The new global standards on automatic exchange of information also present a unique opportunity to the developing countries to modernize their tax systems with better networking and revamp the fragmented reporting requirements from financial institutions. Accordingly, implementation of the standards by developing countries may also improve domestic tax compliance, as substantial amount of data received from Financial Institutions by the tax administration may be used for domestic tax purposes also.
However, for many developing countries, assistance, both financial and technical, may be necessary for implementing the global standards on automatic exchange of information. We, therefore, support the pilot on automatic exchange of information proposed by Global Forum to support and assist the developing countries in implementing the new global standards.

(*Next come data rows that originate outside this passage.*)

-- ==== Sys2Proof/Machine/Defaults.lean ====
section
/-! DEFINITION. The default value of each parameter of R8. -/

namespace Sys2Proof.Machine

/-- R81's defaults: the IEC 61966-2-1 sRGB curve. Log entry 5. -/
def defaultTransfer : TransferConsts where
  k0 := 0x3FA4B5DCC63F1412
  phi := 0x4029D70A3D70A3D7
  a := 0x3FAC28F5C28F5C29
  a1 := 0x3FF0E147AE147AE1
  g := 0x4003333333333333
  l0 := 0x3F69A5C37387B719
  gi := 0x3FDAAAAAAAAAAAAB

/-- R85's `P_MAT_FWD`: linear sRGB to XYZ. Log entry 5. -/
def defaultMatFwd : Matrix where
  row0 := ⟨0x3FDA64C2F837B4A2, 0x3FD6E2EB1C432CA5, 0x3FC71A9FBE76C8B4⟩
  row1 := ⟨0x3FCB367A0F9096BC, 0x3FE6E2EB1C432CA5, 0x3FB27BB2FEC56D5D⟩
  row2 := ⟨0x3F93C36113404EA5, 0x3FBE83E425AEE632, 0x3FEE6A7EF9DB22D1⟩

/-- R85's `P_MAT_INV`: XYZ to linear sRGB. Log entry 5. -/
def defaultMatInv : Matrix where
  row0 := ⟨0x4009ECBFB15B573F, 0xBFF8985F06F69446, 0xBFDFE90FF9724745⟩
  row1 := ⟨0xBFEF013A92A30553, 0x3FFE0346DC5D6388, 0x3FA53F7CED916873⟩
  row2 := ⟨0x3FAC84B5DCC63F14, 0xBFCA1CAC083126E9, 0x3FF0E978D4FDF3B6⟩

/-- R8's defaults. The two capacities are OPEN in the spec: DESIGN CHOICE, log entry 4. -/
def defaultInst : Instance where
  sampleFmt := .binary64
  inCapacity := 65536
  outCapacity := 1048576
  pow := .correctlyRounded
  tf := defaultTransfer
  matFwd := defaultMatFwd
  matInv := defaultMatInv
  hasClampCounter := true

end Sys2Proof.Machine
end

I also take this opportunity to welcome the first set of 7 deliverables under the Base Erosion and Profit Shifting (BEPS) Project that have been presented to us. BEPS has been a cause of concern for developing and emerging economies for long as it erodes their tax base depriving them of much needed resources for developmental activities. It is also unfair to the general taxpaying public and further provides an unfair competitive advantage to Multinational Enterprises (MNEs) vis-à-vis domestic companies having no opportunities for adopting BEPS strategies.
While we support the BEPS Project, it is necessary to underline that the concerns of developing countries regarding BEPS may be different from those of developed countries. These concerns are required to be taken on board in a more consultative manner, while developing consensus on the various issues.
One of the major concerns from the point of view of developing countries is regarding the approach adopted for making dispute resolution mechanisms more effective, which includes introduction of mandatory and binding arbitration in the Mutual Agreement Procedure of the Tax Treaties. This not only impinges on the sovereign rights of developing countries in taxation, but will also limit the ability of the developing countries to apply their domestic laws for taxing non-residents and foreign companies.
The question is whether this will not make availability of vital tax evasion information more difficult. It is not necessary that the tax evader stacks the money in overseas banks alone. Therefore, between any two countries, if the exchange of information agreed upon is restricted to, say, banks, the tax evaders can easily get away by investing in non-banking financial companies, real estate, infrastructure development projects, drug deals, terror networks etc. Remember, tax havens exist because some economies find it useful to attract investment to boost growth fast. They will not agree to sharing all information of tax evaders from other countries that have invested in their growth. Due to the clause of reciprocity, such information will not come from the other end either, thereby making this G-20 proposal ineffective or a non-starter.
While sovereignty of a country is non-negotiable, introducing the concept in tax information exchange and the Indian minister’s hostile tenor of speech against foreign companies means international money, too, will be reluctant to come to this country. The urge to let India tax foreign companies could have been triggered by the apprehension that Vodafone, which has dragged the country’s government into international arbitration under the India-Netherlands Bilateral Investment Treaty, might win the case.